LIBOR-related antitrust litigation is rapidly evolving and presents significant risk to the accused banks as governmental investigations progress and continue to expose the scandal. In order to prevail, however, the putative class will need to overcome several significant obstacles. Most importantly, damages will be extremely difficult to prove and will make class certification difficult. Whether investors lost money on certain investments depends on whether they were on the winning or losing side of the specific transaction. For example, most investor-plaintiffs both paid interest and collected interest at rates determined by LIBOR. To further complicate matters, each investor likely has a unique, individualized loss, depending on how LIBOR manipulation might have affected various transactions or securities held at different times over different periods of time. In sum, calculating a loss on one transaction for one plaintiff will be complex. Calculating a loss for a class on a universe of transactions will be even more challenging.

Given the difficulties associated with antitrust class actions, LIBOR-related litigation is likely to grow as institutional investors with potentially large claims decide to opt out of the classes and file individual claims. Those types of lawsuits may have a greater chance of success as compared to the class action antitrust litigation because it is easier to calculate damages arising from one or two large transactions for a single plaintiff, such as an interest rate swap. Institutional investors who choose to opt out of the class actions and bring individual claims may also find it easier to allege claims for fraud and unfair and deceptive trade practices based on representations that the defendant banks may have made to the plaintiff as its client.

Given the size of the market for investments tied to LIBOR, the LIBOR scandal could prove to be the most significant type of litigation arising out of the financial crisis. Many investors, however, may not even recognize the damages they have suffered as a result.

II. The Municipal Bond Big-Rigging Scandal

Municipalities and other local governmental entities may have also lost money as a result of an alleged bid-rigging scandal in the municipal bond market. Municipalities often raise capital to finance long-term projects through the issuance of tax-exempt bonds. When a city issues these tax-exempt bonds, the bond proceeds are typically invested in various investment products sold by major financial institutions until the bond proceeds are needed to complete the project. These products, which are referred to generally as municipal derivatives, are tailored to meet the bond issuers' specific collateral and spend-down needs, and include products such as guaranteed investment agreements (GICs), repurchase agreements (repos), and forward purchase agreements (FPAs). To ensure bond proceeds are invested at fair market value, most issuers submit their bond issuances to a competitive auction of at least three banks that compete to sell these investment products. It appears, however, that some of the banks may have been rigging the public bid process in order to pay municipalities a lower rate on these investments.

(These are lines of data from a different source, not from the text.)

-- ==== Sys2Proof/Machine/Flags.lean ====
section
/-! DEFINITION. The one condition code, the acknowledge `ACK` (spec/10_state.md R26): its reorder from wire order to logical
order (spec/43_dr_transfer.md R162) and the retry test (R163). The block has no other flag. -/

namespace Sys2Proof.Machine

/-- `(raw & 4) | ((raw & 2) >> 1) | ((raw & 1) << 1)`: bit 2 stays, bits 0 and 1 swap (R162). -/
def ackReorder (raw : BitVec 3) : BitVec 3 :=
  (raw &&& 4) ||| ((raw &&& 2) >>> 1) ||| ((raw &&& 1) <<< 1)

/-- The code a scan gives: the raw window, reordered (R161, R162). -/
def decodeAck (tdo : List Byte) (drBefore : Nat) : BitVec 3 := ackReorder (rawAckWindow tdo drBefore)

/-- The retry test: the reordered code equals `ACK_WAIT` (R163). Nothing else takes part. -/
def isWait (params : Params) (ack : BitVec 3) : Bool := ack == params.ackWait

end Sys2Proof.Machine
end

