-- ==== Sys2Proof/Machine/Shift.lean ====
section
/-! DEFINITION. The engine entry points SHIFT.U, SHIFT.T, SHIFT_DR.U, SHIFT_DR.T and the boundary operation RAW_SHIFT
(spec/41_shift_engine.md R119 to R124). -/

namespace Sys2Proof.Machine

/-- A flat shift of `n` bits from the caller's buffers, its bytes on the result port. -/
def flatFromBuffers (v : Variant) (n : Nat) (tms tdi : List Byte) (s : State) : State :=
  returnTdo (shiftFlat v n (bufNat tms) (bufNat tdi) s)

/-- A split shift from the caller's buffers, its bytes on the result port. -/
def splitFromBuffers (v : Variant) (m t : Nat) (tms tdi : List Byte) (s : State) : State :=
  returnTdo (shiftSplit v m t (bufNat tms) (bufNat tdi) s)

/-- The checks of a flat engine entry: a scan must be possible (R28, R38), `1 <= n`, buffers long enough (R119). Log 15.
`n` is at most 64, the most `BITCNT` counts (spec/10_state.md R46); refusing more, where R119 names no upper count, is a DESIGN CHOICE,
log 28. -/
def flatChecks (n : Nat) (tms tdi : List Byte) (s : State) : List (Option Refusal) :=
  [scanRefusal s, bitCountRefusal Config.scratchBits n, bufferRefusal n tms tdi]

/-- The checks of a split engine entry: a scan must be possible, `t < 8`, buffers long enough (R121). Log 15.
`8 + 8 m + t` is at most 64, the most `BITCNT` counts (spec/10_state.md R46); refusing more, where R121 names no upper count, is a
DESIGN CHOICE, log 28. -/
def splitChecks (m t : Nat) (tms tdi : List Byte) (s : State) : List (Option Refusal) :=
  [scanRefusal s, if 8 ≤ t then some .badTailCount else none, bitCountRefusal Config.scratchBits (splitLength m t),
    bufferRefusal (splitLength m t) tms tdi]

/-- SHIFT.U (R119). -/
def execShiftU (bitCount : Nat) (tms tdi : List Byte) (s : State) : Host.Outcome State Fault Refusal :=
  unlessRefused (flatChecks bitCount tms tdi s) (flatFromBuffers .unthrottled bitCount tms tdi s)

/-- SHIFT.T (R120). -/
def execShiftT (bitCount : Nat) (tms tdi : List Byte) (s : State) : Host.Outcome State Fault Refusal :=
  unlessRefused (flatChecks bitCount tms tdi s) (flatFromBuffers .throttled bitCount tms tdi s)

/-- SHIFT_DR.U (R121). -/
def execShiftDrU (byteCountBulk tailBitCount : Nat) (tms tdi : List Byte) (s : State) :
    Host.Outcome State Fault Refusal :=
  unlessRefused (splitChecks byteCountBulk tailBitCount tms tdi s)
    (splitFromBuffers .unthrottled byteCountBulk tailBitCount tms tdi s)

/-- SHIFT_DR.T (R122). -/
def execShiftDrT (byteCountBulk tailBitCount : Nat) (tms tdi : List Byte) (s : State) :
    Host.Outcome State Fault Refusal :=
  unlessRefused (splitChecks byteCountBulk tailBitCount tms tdi s)
    (splitFromBuffers .throttled byteCountBulk tailBitCount tms tdi s)

/-- RAW_SHIFT (R124): SHIFT.T whatever `VARIANT` is, for 1 to `RAW_MAX_BITS` bits and buffers of exactly their bytes (R72). -/
def execRawShift (bitCount : Nat) (tms tdi : List Byte) (s : State) : Host.Outcome State Fault Refusal :=
  unlessRefused
    [scanRefusal s, bitCountRefusal Config.rawMaxBits bitCount, exactBufferRefusal bitCount tms tdi]
    (flatFromBuffers .throttled bitCount tms tdi s)

end Sys2Proof.Machine
end

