/-- Update-IR latches the chain (R199). -/
theorem bitCycle_updateIr (ht : s.env.target.tap = .updateIr) :
    (bitCycle v s).env.target.irReg = s.env.target.irChain := by
  simp [bitCycle_target v s h, targetRise, targetFall, ht]

/-- One shift edge (R199). -/
theorem bitCycle_shiftDr (ht : s.env.target.tap = .shiftDr) :
    (bitCycle v s).env.target.drPath = s.env.target.drPath ∧
      (bitCycle v s).env.target.drChain = (s.env.target.drChain ++ [s.engine.srTdi.testBit 0]).drop 1 ∧
      (bitCycle v s).env.target.drReg = s.env.target.drReg ∧ (bitCycle v s).env.drCaptures = s.env.drCaptures := by
  simp [bitCycle_target v s h, bitCycle_drCaptures v s h, targetRise, targetFall, ht, chainShift_eq]

theorem bitCycle_shiftIr (ht : s.env.target.tap = .shiftIr) :
    (bitCycle v s).env.target.irChain = (s.env.target.irChain ++ [s.engine.srTdi.testBit 0]).drop 1 := by
  simp [bitCycle_target v s h, targetRise, targetFall, ht, chainShift_eq]

end

/-! ### Runs of bit cycles in one state -/

/-- In Run-Test/Idle with TMS low nothing happens to the registers. -/
theorem bitCycles_idle (v : Variant) (n : Nat) (s : State) (h : s.lines.tck = true) (ht : s.env.target.tap = .runTestIdle)
    (hz : ∀ k, k < n → s.engine.srTms.testBit k = false) : SameDr s (bitCycles v n s) ∧ SameIr s (bitCycles v n s) := by
  induction n generalizing s with
  | zero => exact ⟨⟨rfl, rfl, rfl, rfl⟩, ⟨rfl, rfl, rfl⟩⟩
  | succ n ih =>
    have t1 : (bitCycle v s).env.target.tap = .runTestIdle := by rw [bitCycle_tap v s h, ht, hz 0 (by omega)]; rfl
    obtain ⟨a, b⟩ := ih (bitCycle v s) (by simp) t1 (fun k hk => by rw [bitCycle_srTms_testBit]; exact hz (k + 1) (by omega))
    exact ⟨sameDr_trans (bitCycle_sameDr v s h (by simp [ht]) (by simp [ht]) (by simp [ht])) a,
      sameIr_trans (bitCycle_sameIr v s h (by simp [ht]) (by simp [ht]) (by simp [ht])) b⟩

/-- `n + 1` edges taken in Shift-DR, the last with TMS high: the bits driven follow the chain, and as many bits have left it. -/
theorem bitCycles_shiftDr (v : Variant) (n : Nat) (s : State) (h : s.lines.tck = true) (ht : s.env.target.tap = .shiftDr)
    (hz : ∀ k, k < n → s.engine.srTms.testBit k = false) (h1 : s.engine.srTms.testBit n = true) :
    (bitCycles v (n + 1) s).env.target.tap = .exit1Dr ∧
      (bitCycles v (n + 1) s).env.target.drPath = s.env.target.drPath ∧
      (bitCycles v (n + 1) s).env.target.drChain =
        (s.env.target.drChain ++ (List.range (n + 1)).map s.engine.srTdi.testBit).drop (n + 1) ∧
      (bitCycles v (n + 1) s).env.drCaptures = s.env.drCaptures := by
  induction n generalizing s with
  | zero =>
    obtain ⟨a, b, -, d⟩ := bitCycle_shiftDr v s h ht
    exact ⟨by rw [bitCycles, bitCycles, bitCycle_tap v s h, ht, h1]; rfl, a, b, d⟩
  | succ n ih =>
    obtain ⟨a, b, -, d⟩ := bitCycle_shiftDr v s h ht
    have t1 : (bitCycle v s).env.target.tap = .shiftDr := by rw [bitCycle_tap v s h, ht, hz 0 (by omega)]; rfl
    obtain ⟨i1, i2, i3, i4⟩ := ih (bitCycle v s) (by simp) t1 (fun k hk => by rw [bitCycle_srTms_testBit]; exact hz (k + 1) (by omega))
      (by rw [bitCycle_srTms_testBit]; exact h1)
    have e : (bitCycle v s).engine.srTdi.testBit = fun i => s.engine.srTdi.testBit (i + 1) := by
      funext i; exact bitCycle_srTdi_testBit v s i
    refine ⟨i1, i2.trans a, ?_, i4.trans d⟩
    rw [bitCycles, i3, b, e, drop_shift, range_succ_map s.engine.srTdi.testBit (n + 1)]
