theorem wf_rawShift {n : Nat} {tms tdi : List Byte} : (Instr.rawShift n tms tdi).wf = true ↔
    (1 ≤ n ∧ n ≤ 64) ∧ tms.length = byteCount n ∧ tdi.length = byteCount n := by
  simp only [Instr.wf, Bool.and_eq_true, decide_eq_true_eq, buffersExact_iff]
  rfl

theorem wf_shiftU {n : Nat} {tms tdi : List Byte} : (Instr.shiftU n tms tdi).wf = true ↔
    (1 ≤ n ∧ n ≤ 64) ∧ byteCount n ≤ tms.length ∧ byteCount n ≤ tdi.length := by
  simp only [Instr.wf, Bool.and_eq_true, decide_eq_true_eq, buffersHold_iff]
  rfl

theorem wf_shiftDrU {m k : Nat} {tms tdi : List Byte} : (Instr.shiftDrU m k tms tdi).wf = true ↔
    k < 8 ∧ splitLength m k ≤ 64 ∧ byteCount (splitLength m k) ≤ tms.length ∧ byteCount (splitLength m k) ≤ tdi.length := by
  simp only [Instr.wf, Bool.and_eq_true, decide_eq_true_eq, buffersHold_iff, and_assoc]
  rfl

theorem wf_loadInstruction {ins : BitVec 32} {len bb ba : Nat} : (Instr.loadInstruction ins len bb ba).wf = true ↔
    (1 ≤ len ∧ len ≤ 32) ∧ irLength len bb ba ≤ 64 := by
  simp only [Instr.wf, Bool.and_eq_true, decide_eq_true_eq]
  rfl

theorem outBufferOk_of_wf {req : BitVec 3} {w : BitVec 32} {db da : Nat} {out : Option (List Byte)}
    (h : (Instr.transfer req w db da out).wf = true) : outBufferOk out = true := by
  simp only [Instr.wf, Bool.and_eq_true] at h
  exact h.2

/-- Settles O39: each operation's domain is what its checks ask of the operands. -/
theorem wellFormedOperationsComplete : Obligations.WellFormedOperationsComplete := by
  intro i s hwf hready howned hfits
  cases i with
  | init => exact ⟨_, rfl⟩
  | fini => exact ⟨_, rfl⟩
  | reconfigureIo => exact ⟨_, execReconfigureIo_next.2 ⟨howned rfl, rfl⟩⟩
  | configure f r c => exact ⟨_, rfl⟩
  | getTimestamp => exact ⟨_, rfl⟩
  | rawShift n tms tdi => exact ⟨_, execRawShift_next.2 ⟨⟨hready rfl, wf_rawShift.1 hwf⟩, rfl⟩⟩
  | shiftU n tms tdi => exact ⟨_, execShiftU_next.2 ⟨⟨hready rfl, wf_shiftU.1 hwf⟩, rfl⟩⟩
  | shiftT n tms tdi => exact ⟨_, execShiftT_next.2 ⟨⟨hready rfl, wf_shiftU.1 hwf⟩, rfl⟩⟩
  | shiftDrU m k tms tdi => exact ⟨_, execShiftDrU_next.2 ⟨⟨hready rfl, wf_shiftDrU.1 hwf⟩, rfl⟩⟩
  | shiftDrT m k tms tdi => exact ⟨_, execShiftDrT_next.2 ⟨⟨hready rfl, wf_shiftDrU.1 hwf⟩, rfl⟩⟩
  | loadInstruction ins len bb ba =>
    exact ⟨_, execLoadInstruction_next.2 ⟨⟨hready rfl, wf_loadInstruction.1 hwf⟩, rfl⟩⟩
  | transfer req w db da out =>
    exact ⟨_, execTransfer_next.2 ⟨⟨hready rfl, hfits, outBufferOk_of_wf hwf⟩, rfl⟩⟩

/-! ### What each reason says (R213) -/

/-- A check that refuses does so by its own reason, and its condition holds. -/
theorem check_some {p : Prop} [Decidable p] {r r' : Refusal} :
    (if p then some r' else none) = some r ↔ r = r' ∧ p := by
  rw [Option.ite_none_right_eq_some, Option.some.injEq, and_comm, eq_comm]

/-- The same of a check written with the condition under which it passes. -/
theorem check_some_of_not {p : Prop} [Decidable p] {r r' : Refusal} :
    (if p then none else some r') = some r ↔ r = r' ∧ ¬ p := by
  rw [Option.ite_none_left_eq_some, Option.some.injEq, and_comm, eq_comm]
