/-- The register each identifier names in a REVERB build (rules R48, R169). -/
theorem reverbSetParam_register (rv : ReverbState) :
    (ident.toNat = 0 → reverbSetParam ident v rv = { rv with dry := v }) ∧
    (ident.toNat = 1 → reverbSetParam ident v rv = { rv with wet := v }) ∧
    (ident.toNat = 2 → reverbSetParam ident v rv = { rv with damp := v }) ∧
    (ident.toNat = 3 → reverbSetParam ident v rv = { rv with apg := v }) ∧
    (ident.toNat = 4 → reverbSetParam ident v rv = { rv with master := v }) ∧
    (5 ≤ ident.toNat → reverbSetParam ident v rv = rv) := by
  simp only [reverbSetParam, ← BitVec.toNat_inj, BitVec.toNat_ofNat]
  refine ⟨?_, ?_, ?_, ?_, ?_, ?_⟩ <;> intro h
  · simp [h]
  · simp [h]
  · simp [h]
  · simp [h]
  · simp [h]
  · rw [if_neg, if_neg, if_neg, if_neg, if_neg] <;> omega

/-- The register each identifier names in a GRANULAR build, with its clamp (rules R53, R169). -/
theorem granularSetParam_register {c : Config} (hc : 1 ≤ c.capLen) (g : GranularState) :
    (ident.toNat = 0 → granularSetParam c ident v g = { g with dry := v }) ∧
    (ident.toNat = 1 → granularSetParam c ident v g = { g with wet := v }) ∧
    (ident.toNat = 2 → ∃ d : S16, d.toInt = min 8 (max 1 v.toInt) ∧
      granularSetParam c ident v g = { g with density := d }) ∧
    (ident.toNat = 3 → ∃ l : S16, l.toInt = min (c.capLen : Int) (max 1 v.toInt) ∧
      granularSetParam c ident v g = { g with grainLen := l }) ∧
    (4 ≤ ident.toNat → granularSetParam c ident v g = g) := by
  simp only [granularSetParam, ← BitVec.toNat_inj, BitVec.toNat_ofNat]
  refine ⟨?_, ?_, ?_, ?_, ?_⟩ <;> intro h
  · simp [h]
  · simp [h]
  · exact ⟨_, clampParam (by decide) v, by simp [h]⟩
  · exact ⟨_, clampParam (by omega) v, by simp [h]⟩
  · rw [if_neg, if_neg, if_neg, if_neg] <;> omega

end SetParam

/-- Settles O32: `exec_fxSetParam`, and the register by the identifier in either build. -/
theorem setParamWritesOneRegister : Obligations.SetParamWritesOneRegister := by
  intro s ident v hctl hcap
  refine ⟨fun hv => ?_, fun hv => ?_⟩
  · refine ⟨reverbSetParam ident v s.reverb, ?_, reverbSetParam_register ident v s.reverb⟩
    rw [exec_fxSetParam ident v hctl, setParam_reverb ident v hv]
  · refine ⟨granularSetParam s.cfg ident v s.granular, ?_, granularSetParam_register ident v hcap s.granular⟩
    rw [exec_fxSetParam ident v hctl, setParam_granular ident v hv]

end Sys2Proof.Machine
end

section
/-! SUPPORT. A query is a bound until its owner's next command (rule R91): a push only adds to the live count of a ring,
a pop only takes from it, and each is its owner's alone. -/

namespace Sys2Proof.Machine

open Sys2Proof.Spec

/-! ### One ring replaced -/

section Replace
variable (r : RingSel) (q : Ring) (s : State)

@[simp] theorem getRing_setRing_same : getRing r (setRing r q s) = q := by cases r <;> rfl

theorem getRing_setRing_other {a : RingSel} (h : a ≠ r) : getRing a (setRing r q s) = getRing a s := by
  cases r with
  | ringIn =>
    cases a with
    | ringIn => exact absurd rfl h
    | ringOut => rfl
  | ringOut =>
    cases a with
    | ringIn => rfl
    | ringOut => exact absurd rfl h
end Replace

In these cases, banks allegedly bribed the auctioneers/brokers who arranged the auction.15  In return, the middleman broker would tell the prearranged winner what the other bids were, allowing the bank to lower its offer and come in with an interest rate just high enough to "beat" the supposed competitors. The winning bank then provided the middleman broker with a reward disguised as a fee. This process has been termed the "last look." Similarly, in other cases, banks conspired to deliberately submit non-winning bids in order to allow other banks to win the bid. This practice is known as a "set-up." By shaving even fractions of a percent off the winning bid, banks have allegedly pocketed large sums of money over the lives of multimillion-dollar bond deals.16  Meanwhile, bond issuers have incurred significant losses as a result of receiving lower returns on these municipal derivative investments than they would have received in a free market.

Several bank executives have already been convicted on fraud and conspiracy counts for their involvement in the bid-rigging scandal. For example, on May 11, 2012 three former GE Capital executives were found guilty on charges of participating in several rigged bids on municipal investment contracts.17  Further, on August 31, 2012 three former UBS AG executives were found guilty on charges arising from similar conduct.18  Former executives from other major banks, including Bank of America and Wachovia, have also been implicated in the bid-rigging scandal.19

The SEC (along with the Attorneys General of 25 states) has been prosecuting these types of cases against financial institutions, which have now paid in excess of $673 million in settlements resulting from the ongoing investigations. For example, J.P. Morgan Securities LLC settled for $228 million on July 7, 2011; UBS Financial Services Inc. settled for $160 million on May 4, 2011; Banc of America Securities LLC settled for $137 million on December 7, 2010; and Wachovia Bank N.A. (now Wells Fargo), settled for $148 million on December 8, 2011. Proceeds from these settlements are being returned to affected municipalities.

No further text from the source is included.